Did Folger and his 700 bodyguards in blue think, for just a moment, that peace was at hand? A police captain with gold braid gleaming on his shoulder, riding on the running board of a police cruiser with his revolver in the air, shouted, “The port is open!”—and gave the strikers the signal for which they had waited. They roared and attacked with cobblestones ripped from the street and bricks and stones, with clubs they tore from policemen’s hands and with wooden shafts they hurled like spears. The police opened fire into the crowd.

And with that, the first fight was over—thousands melted into alleys, dragging the wounded with them. Blood pooled between the cobblestones. The air smelled acrid. At night the blue and green lights of helpless ships blinked from the bay and went unanswered. The pool halls, the bars, the tattoo parlors, the brothels, were silent. Vice had been conquered, the Christian city on a hill defended from the barbarians.

There were not many picnics on the Fourth. A train burned and thirteen policemen’s wives were given reason to curse the red bastards. The governor said troops were coming. The commanders of the Guard strategized.

“My men…will talk with bayonets,” said their general.

This was not what Abram had dreamed of. Where were his key men, his top men, his up and out? Out of the city, hiding in the hills.

The next morning, the police went forward in waves, rows of Martians in khaki gas masks and black helmets, revolvers drawn. A few blocks from the water, on Rincon Hill, a knoll tall as a four-story building, a crowd of longshoremen gathered. From widemouthed riot guns police thumped out gas shells that sliced through dry brown grass and sparked it like tinder. Strikers scorched their fingers on the shells and hurled them back down the hill. Blue smoke from the gas, black and gray from the grass, an oily stink that pushed the armies away from one another. Up the knoll went the strikers. Policemen in ripped uniforms, blood dripping from facial wounds, squinted and aimed and unloaded revolvers and rifles. A striker crested and fell, shot like a turkey. A tear-gas salesman, deputized, cheered. The smoke stank of vomit and gunfire. Airplanes dipped and whined, dropping messages to police command. Horse hooves thudded; out of the blue smoke went the charge, horses snorting and shrieking.

The strikers were ready with slingshots: two poles stretching a car tire inner tube hurled a three-pound stone fast and hard 400 feet, or less should a policeman agree to catch it with his belly. Back down the hill went the horses.

Up went another charge, replied to with another volley. The police charged again, and this time they took a wall, but the men behind it had gone missing.
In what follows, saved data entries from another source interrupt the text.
/-! ### setQue -/

@[simp] theorem State.setQue_pending (g : Nat) (q : Queue) : (s.setQue g q).pending = s.pending := rfl
@[simp] theorem State.setQue_fresh (g : Nat) (q : Queue) : (s.setQue g q).fresh = s.fresh := rfl
@[simp] theorem State.setQue_variant (g : Nat) (q : Queue) : (s.setQue g q).variant = s.variant := rfl
@[simp] theorem State.setQue_stepping (g : Nat) (q : Queue) : (s.setQue g q).stepping = s.stepping := rfl
@[simp] theorem State.setQue_regs (g : Nat) (q : Queue) : (s.setQue g q).regs = s.regs := rfl
@[simp] theorem State.setQue_engs (g : Nat) (q : Queue) : (s.setQue g q).engs = s.engs := rfl
@[simp] theorem State.setQue_dies (g : Nat) (q : Queue) : (s.setQue g q).dies = s.dies := rfl
@[simp] theorem State.setQue_shm (g : Nat) (q : Queue) : (s.setQue g q).shm = s.shm := rfl
@[simp] theorem State.setQue_sbits (g : Nat) (q : Queue) : (s.setQue g q).sbits = s.sbits := rfl
@[simp] theorem State.setQue_blks (g : Nat) (q : Queue) : (s.setQue g q).blks = s.blks := rfl
@[simp] theorem State.setQue_qpA (g : Nat) (q : Queue) : (s.setQue g q).qpA = s.qpA := rfl
@[simp] theorem State.setQue_qpS (g : Nat) (q : Queue) : (s.setQue g q).qpS = s.qpS := rfl
@[simp] theorem State.setQue_flA (g : Nat) (q : Queue) : (s.setQue g q).flA = s.flA := rfl
@[simp] theorem State.setQue_flS (g : Nat) (q : Queue) : (s.setQue g q).flS = s.flS := rfl
@[simp] theorem State.setQue_flSt (g : Nat) (q : Queue) : (s.setQue g q).flSt = s.flSt := rfl
@[simp] theorem State.setQue_flViewS (g : Nat) (q : Queue) : (s.setQue g q).flViewS = s.flViewS := rfl
@[simp] theorem State.setQue_flView (g : Nat) (q : Queue) : (s.setQue g q).flView = s.flView := rfl
@[simp] theorem State.setQue_leaves (g : Nat) (q : Queue) : (s.setQue g q).leaves = s.leaves := rfl
@[simp] theorem State.setQue_fin (g : Nat) (q : Queue) : (s.setQue g q).fin = s.fin := rfl
@[simp] theorem State.setQue_events (g : Nat) (q : Queue) : (s.setQue g q).events = s.events := rfl
@[simp] theorem State.setQue_pkg (g : Nat) (q : Queue) : (s.setQue g q).pkg = s.pkg := rfl

/-! ### setFlowState -/

@[simp] theorem State.setFlowState_pending (g : Nat) (x : FlowS) : (s.setFlowState g x).pending = s.pending := rfl
@[simp] theorem State.setFlowState_fresh (g : Nat) (x : FlowS) : (s.setFlowState g x).fresh = s.fresh := rfl
@[simp] theorem State.setFlowState_variant (g : Nat) (x : FlowS) : (s.setFlowState g x).variant = s.variant := rfl
@[simp] theorem State.setFlowState_stepping (g : Nat) (x : FlowS) : (s.setFlowState g x).stepping = s.stepping := rfl
@[simp] theorem State.setFlowState_regs (g : Nat) (x : FlowS) : (s.setFlowState g x).regs = s.regs := rfl
@[simp] theorem State.setFlowState_engs (g : Nat) (x : FlowS) : (s.setFlowState g x).engs = s.engs := rfl
@[simp] theorem State.setFlowState_dies (g : Nat) (x : FlowS) : (s.setFlowState g x).dies = s.dies := rfl
@[simp] theorem State.setFlowState_shm (g : Nat) (x : FlowS) : (s.setFlowState g x).shm = s.shm := rfl
@[simp] theorem State.setFlowState_sbits (g : Nat) (x : FlowS) : (s.setFlowState g x).sbits = s.sbits := rfl
@[simp] theorem State.setFlowState_blks (g : Nat) (x : FlowS) : (s.setFlowState g x).blks = s.blks := rfl
@[simp] theorem State.setFlowState_ques (g : Nat) (x : FlowS) : (s.setFlowState g x).ques = s.ques := rfl
@[simp] theorem State.setFlowState_qpA (g : Nat) (x : FlowS) : (s.setFlowState g x).qpA = s.qpA := rfl
@[simp] theorem State.setFlowState_qpS (g : Nat) (x : FlowS) : (s.setFlowState g x).qpS = s.qpS := rfl
@[simp] theorem State.setFlowState_flA (g : Nat) (x : FlowS) : (s.setFlowState g x).flA = s.flA := rfl
@[simp] theorem State.setFlowState_flS (g : Nat) (x : FlowS) : (s.setFlowState g x).flS = s.flS := rfl
@[simp] theorem State.setFlowState_flViewS (g : Nat) (x : FlowS) : (s.setFlowState g x).flViewS = s.flViewS := rfl
@[simp] theorem State.setFlowState_flView (g : Nat) (x : FlowS) : (s.setFlowState g x).flView = s.flView := rfl
@[simp] theorem State.setFlowState_leaves (g : Nat) (x : FlowS) : (s.setFlowState g x).leaves = s.leaves := rfl
@[simp] theorem State.setFlowState_fin (g : Nat) (x : FlowS) : (s.setFlowState g x).fin = s.fin := rfl
@[simp] theorem State.setFlowState_events (g : Nat) (x : FlowS) : (s.setFlowState g x).events = s.events := rfl
@[simp] theorem State.setFlowState_pkg (g : Nat) (x : FlowS) : (s.setFlowState g x).pkg = s.pkg := rfl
So it went, charges and stone volleys and feints and men vanishing like quicksilver.

The police found them. They blocked off both ends of the street in front of the union hall. A plainclothesman drove into the crowd, stepped out of his car, and opened up with a shotgun held at the hip, and in front of the hall he brought down three men. One pulled himself up and looked at the crowd with blood in his mouth, blood in his eyes, and then his head dropped and his jaw cracked like an egg.

At least thirty-three more nursed gunshot wounds that night. They were laid in rows in the union hall or hidden in bedrooms by wives and mothers and brokenhearted fathers who boiled water and pried bullets out with thick fingers while their men screamed and the neighbors cried. Down on the docks a boat landed, and into the city marched soldiers, the first of 5,000. A sharp wind snapped the fog, the gas, the smoke up into the atmosphere, but the smell of violence lingered.